LOS datos más recientes aparecidos en relación con la eficacia de nuestro sistema educativo siguen siendo francamente malos. En esta misma semana hemos sabido que la tasa de jóvenes españoles que abandonan los estudios obligatorios empeora y se sitúa en un 31,2%, el doble de la media comunitaria, a la cola de la UE y muy lejos del 10% al que aspira Bruselas en 2020. No hace mucho, vio asimismo la luz el último Informe PISA (el correspondiente a 2009), una herramienta reconocidamente útil para medir, en los países de la OCDE, la calidad de la enseñanza en tres áreas fundamentales (Comprensión Lectora, Competencia Matemática y Ciencia): nuestras notas, todas de nuevo por debajo de la media, revelan la ineficacia de un modelo incapaz de encontrar soluciones válidas.

El problema del abandono, además de las propias implicaciones docentes, tiene claros efectos sociales: multiplica el riesgo de pobreza para los ciudadanos con baja formación y provoca un gasto mucho mayor para los estados en subsidios de desempleo y otras ayudas sociales. Se ha calculado que la factura pública por persona que renuncia a su formación ronda, a lo largo de su vida, el millón y medio de euros y que la posibilidad, para éstos, de sufrir condiciones de pobreza es cuatro veces mayor que la de los titulados universitarios o de FP superior. Es cierto que las cifras españolas han de analizarse con detenimiento. No son iguales en todas las comunidades autónomas, ni tampoco afectan de la misma forma a los diversos grupos sociales (el 45% para los emigrantes frente al 27% para los nativos).

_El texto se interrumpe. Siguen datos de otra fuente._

-- ==== Sys2Proof/Laws/DataSxe.lean ====
section
/-! SUPPORT. Operations of Machine/Sxe.lean that leave all stored data alone. -/
namespace Sys2Proof.Machine

set_option linter.all false
set_option Elab.async false

theorem State.Data.iteSxRun {s : State} {a b : SxRun} {c : Prop} [Decidable c] (ha : s.Data a.s) (hb : s.Data b.s) : s.Data (if c then a else b).s := by
  split <;> assumption

theorem State.Data.foldlSxRun {α : Type} {s : State} {f : SxRun → α → SxRun} {l : List α} {t : SxRun} (h : s.Data t.s)
    (hf : ∀ u x, s.Data u.s → s.Data (f u x).s) : s.Data (l.foldl f t).s := by
  induction l generalizing t with
  | nil => exact h
  | cons x r ih => exact ih (hf t x h)

theorem State.Data.ite1s {β : Type} {s : State} {a b : SxRun × β} {c : Prop} [Decidable c] (ha : s.Data a.1.s) (hb : s.Data b.1.s) :
    s.Data (if c then a else b).1.s := by
  split <;> assumption

theorem State.Data.foldl1s {α β : Type} {s : State} {f : SxRun × β → α → SxRun × β} {l : List α} {t : SxRun × β} (h : s.Data t.1.s)
    (hf : ∀ u x, s.Data u.1.s → s.Data (f u x).1.s) : s.Data (l.foldl f t).1.s := by
  induction l generalizing t with
  | nil => exact h
  | cons x r ih => exact ih (hf t x h)

theorem sxeReads_data (b0 : State) (die cyc : Nat) (l : List (Nat × Nat × Nat)) (s : State) (h0 : b0.Data s) : b0.Data (sxeReads die cyc l s).2 := by
  unfold sxeReads
  repeat' (first | with_reducible assumption | intro _ _ _ | intro _ | with_reducible apply State.spmRead_data | with_reducible apply State.Data.foldl | with_reducible apply State.Data.foldl2 | with_reducible apply State.Data.foldl22 | with_reducible apply State.Data.foldl222 | with_reducible apply State.Data.foldl1 | with_reducible apply State.Data.iteSxRun | with_reducible apply State.Data.foldlSxRun | with_reducible apply State.Data.ite1s | with_reducible apply State.Data.foldl1s | split | ((with_reducible conv => arg 2; whnf); split) | ((with_reducible conv => arg 2; arg 1; whnf); split) | ((with_reducible conv => arg 2; arg 1; arg 1; whnf); split))

theorem doSxeAcfWaitEnd_data (b0 : State) (die e : Nat) (s : State) (h0 : b0.Data s) : b0.Data (doSxeAcfWaitEnd die e s) := by
  unfold doSxeAcfWaitEnd
  repeat' (first | with_reducible assumption | intro _ _ _ | intro _ | with_reducible apply State.toCyc_data | split | ((with_reducible conv => arg 2; whnf); split) | ((with_reducible conv => arg 2; arg 1; whnf); split) | ((with_reducible conv => arg 2; arg 1; arg 1; whnf); split) | with_reducible refine State.Data.eq2 (by with_reducible assumption) ?_ | with_reducible refine State.Data.eq22 (by with_reducible assumption) ?_ | with_reducible refine State.Data.eq222 (by with_reducible assumption) ?_ | with_reducible refine State.Data.eq1 (by with_reducible assumption) ?_ | with_reducible apply State.Data.mk_)

theorem execSxeAcfWaitEnd_data (b0 : State) (die : Fin 4) (idx : Nat) (s : State) (h0 : b0.Data s) : b0.DataOut (execSxeAcfWaitEnd die idx s) := by
  unfold execSxeAcfWaitEnd
  repeat' (first | with_reducible assumption | with_reducible apply doSxeAcfWaitEnd_data | with_reducible apply State.Data.next | with_reducible apply State.Data.iteSxRun | with_reducible apply State.Data.foldlSxRun | with_reducible apply State.Data.ite1s | with_reducible apply State.Data.foldl1s | intro _)

end Sys2Proof.Machine
end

Aunque también lo es que el recorte de recursos (1.800 millones de euros menos en 2011) no ayudará en el esfuerzo de mitigar sus gravosas consecuencias.

En relación con la calidad, más allá de prejuicios partidistas, se echa en falta un estudio objetivo sobre los factores que justifican la excelencia de los mejores. Existe una relación directa entre los buenos resultados y la capacidad del sistema para permitir que sean los maestros y las escuelas los que organicen su trabajo. La autonomía, como principio opuesto a las directrices rígidas de las autoridades educativas, garantiza mayores opciones de éxito. Como también puede vincularse éste con la libertad de elección de los padres, lo que provoca, a la postre, una competencia enriquecedora. La remuneración digna de los profesores y la valoración que les otorga la sociedad, la implantación de pruebas estandarizadas y externas, así como la disciplina escolar, son otras variables que, guste o no, están empíricamente vinculadas a la mejora del conocimiento.

Todo lo que no se está haciendo aquí por la obvia cerrazón de una clase política que se afana en controlar hasta la náusea el proceso educativo. Un camino, en fin, que, de no enmendarse, nos llevará a la pérdida irremediable de una buena parte de nuestra juventud y de nuestro futuro.